### Brief
Search the material below for the word "heardCap". Copy every line that has it.

### Entries shown

theorem State.activate_activated (known : b < s.eg.length) (some' : (s.bun b).initMask ≠ 0) (short : (s.bun b).initMask < 128)
    (goes : s.flag (Reg.EG_BCTL b) Fld.EG_BCTL_STOP = false) : Activated b s (s.activate b) := by
  have regs : ((s.parted b).burstsWanted b s.clock.now).regs = (s.parted b).regs := State.foldl_modLane_regs _ _ _ _
  have reg (a : Nat) : ((s.parted b).burstsWanted b s.clock.now).reg a = (s.parted b).reg a := by rw [State.reg, regs, State.reg]
  have stop : ((s.parted b).burstsWanted b s.clock.now).flag (Reg.EG_BCTL b) Fld.EG_BCTL_STOP = false := by
    rw [State.flag_of_reg _ ((reg _).trans ((s.parted_stays b).keepReg .EG_BCTL b 0 rfl (by decide))), goes]
  have link := ((s.parted b).burstsWanted b s.clock.now).setLink_stays b (runState (s.bun b).initMask) (s.bun b).initMask
  rw [State.activate_eq some' stop]
  exact {
    state := State.bunState_setLink _ b _ (runState_lt _)
    carries := State.lanesOf_setLink _ b _ short
    bun := fun g keeps => by
      rw [State.setLink_bun _ b _ _ g fun x n m => keeps x x.lanes n m, State.burstsWanted,
        State.foldl_modLane_bun _ _ g fun x ls => keeps x ls x.tokens x.tokensAt, State.parted_bun known g keeps]
    lanes := fun l below locked => by
      have kept := link.keepF .LN_LSTAT b l Fld.LN_LSTAT_STATE rfl (by decide)
      exact kept.trans ((State.f_of_reg _ (reg _)).trans (State.parted_laneState below locked))
    link := fun x above => by
      rw [State.f_setLink _ _ _ _ x above, State.f_of_reg _ (reg _), (s.parted_stays b).keepF .EG_BSTAT b 0 x rfl (by decide)]
    cap := (link.keepReg .EG_BCAP b 0 rfl (by decide)).trans ((reg _).trans ((s.parted_stays b).keepReg .EG_BCAP b 0 rfl (by decide))) }

end Sys2Proof.Machine

/-! ## A CAP that is received, and the statement on returns, replays and capabilities -/

namespace Sys2Proof.Machine

variable {s t : State} {b l n : Nat} {m : CapMsg} {bits : List Bool}

/-! ### CAP_RX (R247, R254) -/

/-- CAP_RX on a state whose time has come. -/
def State.receiveCap (s : State) (b : Nat) (bits : List Bool) : State :=
  match s.heardCap b bits with
  | some m => (s.hear b bits).capRx b m
  | none => s.hear b bits

theorem State.receiveCap_some (got : s.heardCap b bits = some m) : s.receiveCap b bits = (s.hear b bits).capRx b m := by
  simp only [State.receiveCap, got]

theorem State.receiveCap_none (got : s.heardCap b bits = none) : s.receiveCap b bits = s.hear b bits := by
  simp only [State.receiveCap, got]

theorem State.hear_inCapStep (s : State) (b : Nat) (bits : List Bool) : (s.hear b bits).inCapStep b = s.inCapStep b := by
  have lane : (s.hear b bits).laneState b 6 = s.laneState b 6 := s.hear_lane b bits 6 _
  rw [State.inCapStep, State.flag_of_f (s.hear_lane b bits 6 _), lane, s.hear_bunState b bits, s.hear_bun b bits Bundle.capStep fun _ _ => rfl]
  rfl

theorem State.capRx_idle (idle : s.inCapStep b = false) : s.capRx b m = s := by
  rw [State.capRx, idle]
  rfl

theorem State.capRx_refuses (step : s.inCapStep b = true) (wrong : capGood m = false) :
    s.capRx b m = s.setB Reg.EG_STATUS Fld.EG_STATUS_CAP_BAD true := by
  rw [State.capRx, step, wrong]
  rfl

theorem State.capRx_activates (step : s.inCapStep b = true) (good : capGood m = true) (seeing : s.bunState b ≠ 4) :
    s.capRx b m = (s.takeCap b m).activate b := by
  rw [State.capRx, step, good]
  exact if_neg seeing

theorem State.capRx_goesOn (step : s.inCapStep b = true) (good : capGood m = true) (blind : s.bunState b = 4) :
    s.capRx b m = (s.takeCap b m).setLink b (runState ((s.takeCap b m).lanesOf b)) ((s.takeCap b m).lanesOf b) := by
  rw [State.capRx, step, good]
  exact if_pos blind

/-- A bundle that becomes active keeps the CAP that it took. -/
theorem CapTaken.activated (h : CapTaken b m s) (active : Activated b s t) : CapTaken b m t :=
  h.keep active.cap (active.link _ (by decide)) (active.bun Bundle.purse fun _ _ _ _ => rfl)

/-- A bundle whose STATE changes keeps the CAP that it took. -/
theorem CapTaken.linked (h : CapTaken b m s) (st mask : Nat) : CapTaken b m (s.setLink b st mask) :=
  h.keep ((s.setLink_stays b st mask).keepReg .EG_BCAP b 0 rfl (by decide)) (s.f_setLink b st mask _ (by decide))
    (s.setLink_bun b st mask Bundle.purse fun _ _ _ => rfl)

/-- After a good CAP a bundle that is not blind is active. -/
theorem State.takeCap_activated (known : b < s.eg.length) (m : CapMsg) (some' : (s.bun b).initMask ≠ 0) (short : (s.bun b).initMask < 128)
    (goes : s.flag (Reg.EG_BCTL b) Fld.EG_BCTL_STOP = false) : Activated b (s.takeCap b m) ((s.takeCap b m).activate b) := by
  have mask : ((s.takeCap b m).bun b).initMask = (s.bun b).initMask := State.takeCap_bun known m Bundle.initMask fun _ _ _ => rfl
  refine State.activate_activated (by rwa [State.takeCap_length]) (mask ▸ some') (mask ▸ short) ?_
  rw [State.flag_of_reg _ ((s.takeCap_stays b m).keepReg .EG_BCTL b 0 rfl (by decide)), goes]

theorem replayCount_ne_lane (b l : Nat) : Reg.EG_BCNT0 b ≠ Reg.LN_LCNT b l :=
  Part.addr_ne (p := .LN_LCNT) (q := .EG_BCNT0) (i := b) (j := l) (i' := b) (j' := 0) (by decide) rfl rfl

theorem linkControl_ne_count (b l : Nat) : Reg.EG_BCTL b ≠ Reg.LN_LCNT b l :=
  Part.addr_ne (p := .LN_LCNT) (q := .EG_BCTL) (i := b) (j := l) (i' := b) (j' := 0) (by decide) rfl rfl

/-! ### The commands -/

/-- Settles O34: the receiver's counts (`hear_counts`, `hear_bad`, `hear_rx`); RETURN (`returnRx_good_bun`, `returnRx_good_expect`,
`returnRx_good_replays`, `returnRx_far_retrains`, `returnRx_good_sheds`, `returnRx_blind_bun`); ACK timeouts (`ackTimeout_replays`); CAPs that are sent
(`capSend_sends`); and CAPs that are received (`capRx_refuses`, `takeCap_taken`, `takeCap_activated`). -/
theorem returnsReplaysAndCapabilities : Obligations.ReturnsReplaysAndCapabilities := by
  refine fun t b => ⟨fun bits => ⟨?_, ?_, ?_, ?_⟩, fun bits m => ⟨?_, ?_, ?_, ?_, ?_, ?_⟩, fun p r => ?_, ?_, fun bits m => ⟨?_, ?_, ?_, ?_⟩⟩
  · refine Runs.of (fun s => s.takeReturn b.val bits) (fun _ => rfl) fun s got => ?_
    obtain ⟨stuffed, headers, -⟩ := s.hear_counts b.val bits
    rw [State.takeReturn_none got]
    exact ⟨fun many seven => State.hear_rx (bundleKnown many b) seven, stuffed, headers⟩
  · refine Runs.of (fun s => s.receiveCap b.val bits) (fun _ => rfl) fun s got => ?_
    obtain ⟨stuffed, headers, -⟩ := s.hear_counts b.val bits
    rw [State.receiveCap_none got]
    exact ⟨fun many seven => State.hear_rx (bundleKnown many b) seven, stuffed, headers⟩
  · refine Runs.of (fun s => s.takeReturn b.val bits) (fun _ => rfl) fun s wrong => ?_
    rw [State.takeReturn_none (by rw [State.heardReturn, Received.ofType_good wrong]; rfl)]
    exact State.hear_bad (by rw [Received.bad, wrong]; rfl)
  · refine Runs.of (fun s => s.receiveCap b.val bits) (fun _ => rfl) fun s wrong => ?_
    rw [State.receiveCap_none (by rw [State.heardCap, Received.ofType_good wrong]; rfl)]
    exact State.hear_bad (by rw [Received.bad, wrong, Bool.or_true])
  · refine Runs.of (fun s => s.takeReturn b.val bits) (fun _ => rfl) fun s ⟨⟨_, got⟩, low⟩ => ?_
    rw [State.takeReturn_some got, State.returnRx_unlinked (by rwa [s.hear_bunState])]
  · refine Runs.of (fun s => s.takeReturn b.val bits) (fun _ => rfl) fun s ⟨⟨⟨many, got⟩, runs⟩, good⟩ => ?_
    rw [← s.hear_bunState b.val bits] at runs
    rw [← s.hear_badExpect b.val bits] at good
    have known : b.val < (s.hear b.val bits).eg.length := by rw [s.hear_length]; exact bundleKnown many b
    have bun {α : Type} := State.returnRx_good_bun (α := α) known runs good
    rw [State.takeReturn_some got]
    refine ⟨bun Bundle.credN (fun _ _ _ => rfl) (fun _ _ _ _ => rfl) fun _ _ _ _ => rfl,
      bun Bundle.credB (fun _ _ _ => rfl) (fun _ _ _ _ => rfl) fun _ _ _ _ => rfl,
      (bun Bundle.lastReturn (fun _ _ _ => rfl) (fun _ _ _ _ => rfl) fun _ _ _ _ => rfl).trans ?_, State.returnRx_good_expect runs good,
      bun Bundle.lanesOk (fun _ _ _ => rfl) (fun _ _ _ _ => rfl) fun _ _ _ _ => rfl,
      (bun Bundle.replay (fun _ _ _ => rfl) (fun _ _ _ _ => rfl) fun _ _ _ _ => rfl).trans ?_⟩
    · exact congrArg Clock.now (s.hear_clock b.val bits)
    · exact congrArg (fromLsn · m.expect.toNat) (s.hear_bun b.val bits Bundle.replay fun _ _ => rfl)
  · refine Runs.of (fun s => s.takeReturn b.val bits) (fun _ => rfl) fun s ⟨⟨⟨many, got⟩, runs⟩, good, nak, first, named⟩ => ?_
    have replay := s.hear_bun b.val bits Bundle.replay fun _ _ => rfl
    rw [← s.hear_bunState b.val bits] at runs
    rw [← s.hear_badExpect b.val bits] at good
    rw [← s.hear_bun b.val bits Bundle.lastReplay fun _ _ => rfl] at first
    rw [← replay] at named
    have known : b.val < (s.hear b.val bits).eg.length := by rw [s.hear_length]; exact bundleKnown many b
    obtain ⟨due, last, shown, counted⟩ := State.returnRx_good_replays known runs good nak first named
    rw [replay] at due
    rw [s.hear_clock] at last
    rw [State.f_of_reg _ (s.reg_hear_ne b.val bits (replayCount_ne_lane b.val 6))] at counted
    rw [State.takeReturn_some got]
    exact ⟨due, last, shown, counted⟩
  · refine Runs.of (fun s => s.takeReturn b.val bits) (fun _ => rfl) fun s ⟨⟨⟨_, got⟩, runs⟩, far⟩ => ?_
    rw [← s.hear_bunState b.val bits] at runs
    rw [← s.hear_badExpect b.val bits] at far
    rw [State.takeReturn_some got]
    exact State.returnRx_far_retrains runs far
  · refine Runs.of (fun s => s.takeReturn b.val bits) (fun _ => rfl)
      fun s ⟨⟨⟨many, got⟩, runs⟩, good, fine, fresh, asks, below, carries⟩ => ?_
    have shed := s.hear_bun b.val bits Bundle.shedDue fun _ _ => rfl
    rw [← s.hear_bunState b.val bits] at runs
    rw [← s.hear_badExpect b.val bits] at good
    rw [← s.hear_bun b.val bits Bundle.badSince fun _ _ => rfl] at fine
    have known : b.val < (s.hear b.val bits).eg.length := by rw [s.hear_length]; exact bundleKnown many b
    have lanes : (s.hear b.val bits).lanesOf b.val = s.lanesOf b.val := s.hear_link b.val bits _
    rw [State.takeReturn_some got, State.returnRx_good_sheds known runs good fine (by rw [shed, fresh]) asks below (by rw [lanes, carries]), shed,
      s.hear_clock]
  · refine Runs.of (fun s => s.takeReturn b.val bits) (fun _ => rfl) fun s ⟨⟨many, got⟩, blind⟩ => ?_
    rw [← s.hear_bunState b.val bits] at blind
    have known : b.val < (s.hear b.val bits).eg.length := by rw [s.hear_length]; exact bundleKnown many b
    have bun {α : Type} := State.returnRx_blind_bun (α := α) (m := m) known blind
    rw [State.takeReturn_some got]
    exact ⟨bun Bundle.credN fun _ _ _ => rfl, bun Bundle.credB fun _ _ _ => rfl,
      (bun Bundle.lastReturn fun _ _ _ => rfl).trans (congrArg Clock.now (s.hear_clock b.val bits)), bun Bundle.lanesOk fun _ _ _ => rfl,
      State.returnRx_blind_expect blind⟩
  · refine Runs.of (fun s => s.ackTimeout b.val) (fun _ => rfl) fun s ⟨many, buffer, runs, late⟩ => ?_
    obtain ⟨shown, counted⟩ := s.replayFrom_shows b.val p.lsn
    rw [State.ackTimeout_replays buffer runs late, State.replayFrom_bun (bundleKnown many b), buffer]
    exact ⟨rfl, rfl, rfl, shown, counted⟩
  · exact Runs.of (fun s => s.capSend b.val) (fun _ => rfl) fun s ⟨many, step, due⟩ => State.capSend_sends (bundleKnown many b) step due
  · refine Runs.of (fun s => s.receiveCap b.val bits) (fun _ => rfl) fun s ⟨⟨_, got, step⟩, wrong⟩ => ?_
    rw [State.receiveCap_some got, State.capRx_refuses (by rwa [s.hear_inCapStep]) wrong]
    exact ⟨State.flag_setB_self _ _ _ _ (by decide) rfl, State.setB_eg .., fun a other => State.reg_setB_ne _ _ other⟩
  · refine Runs.of (fun s => s.receiveCap b.val bits) (fun _ => rfl) fun s ⟨got, idle⟩ => ?_
    rw [State.receiveCap_some got, State.capRx_idle (by rwa [s.hear_inCapStep])]
  · refine Runs.of (fun s => s.receiveCap b.val bits) (fun _ => rfl) fun s ⟨⟨many, got, step⟩, good, seeing, some', short, goes⟩ => ?_
    have mask := s.hear_bun b.val bits Bundle.initMask fun _ _ => rfl
    have known : b.val < (s.hear b.val bits).eg.length := by rw [s.hear_length]; exact bundleKnown many b
    have stays := (s.hear b.val bits).takeCap_stays b.val m
    have kept : (((s.hear b.val bits).takeCap b.val m).bun b.val).initMask = (s.bun b.val).initMask :=
      (State.takeCap_bun known m Bundle.initMask fun _ _ _ => rfl).trans mask
    have now : ((s.hear b.val bits).takeCap b.val m).clock = s.clock := (stays.clock (by decide)).trans (s.hear_clock b.val bits)
    have active := State.takeCap_activated known m (by omega) (by omega)
      ((State.flag_of_reg _ (s.reg_hear_ne b.val bits (linkControl_ne_count b.val 6))).trans goes)
    rw [State.receiveCap_some got, State.capRx_activates (by rwa [s.hear_inCapStep]) good (by rwa [s.hear_bunState])]
    refine ⟨((State.takeCap_taken known m).activated active).shows, active.state.trans (by rw [kept]), active.carries.trans kept,
      (active.bun Bundle.activeAt fun _ _ _ _ => rfl).trans (congrArg Clock.now now), active.bun Bundle.round fun _ _ _ _ => rfl,
      active.bun Bundle.lanesOk fun _ _ _ _ => rfl, active.bun Bundle.stream fun _ _ _ _ => rfl, fun l locked => ?_⟩
    have lane : ((s.hear b.val bits).takeCap b.val m).laneState b.val l.val = s.laneState b.val l.val :=
      (stays.keepF .LN_LSTAT b.val l.val _ rfl (by decide)).trans (s.hear_lane b.val bits l.val _)
    exact (active.lanes l.val l.isLt (lane.trans locked)).trans (by rw [kept])
  · refine Runs.of (fun s => s.receiveCap b.val bits) (fun _ => rfl) fun s ⟨⟨many, got, step⟩, good, blind⟩ => ?_
    have known : b.val < (s.hear b.val bits).eg.length := by rw [s.hear_length]; exact bundleKnown many b
    have lanes : ((s.hear b.val bits).takeCap b.val m).lanesOf b.val = s.lanesOf b.val :=
      (State.takeCap_link _ b.val m _ (by decide)).trans (s.hear_link b.val bits _)
    rw [State.receiveCap_some got, State.capRx_goesOn (by rwa [s.hear_inCapStep]) good (by rwa [s.hear_bunState]), lanes]
    exact ⟨((State.takeCap_taken known m).linked _ _).shows, State.bunState_setLink _ _ _ (runState_lt _),
      State.lanesOf_setLink _ _ _ (s.lanesOf_lt b.val)⟩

### Output of the task
  match s.heardCap b bits with
theorem State.receiveCap_some (got : s.heardCap b bits = some m) : s.receiveCap b bits = (s.hear b bits).capRx b m := by
theorem State.receiveCap_none (got : s.heardCap b bits = none) : s.receiveCap b bits = s.hear b bits := by
    rw [State.receiveCap_none (by rw [State.heardCap, Received.ofType_good wrong]; rfl)]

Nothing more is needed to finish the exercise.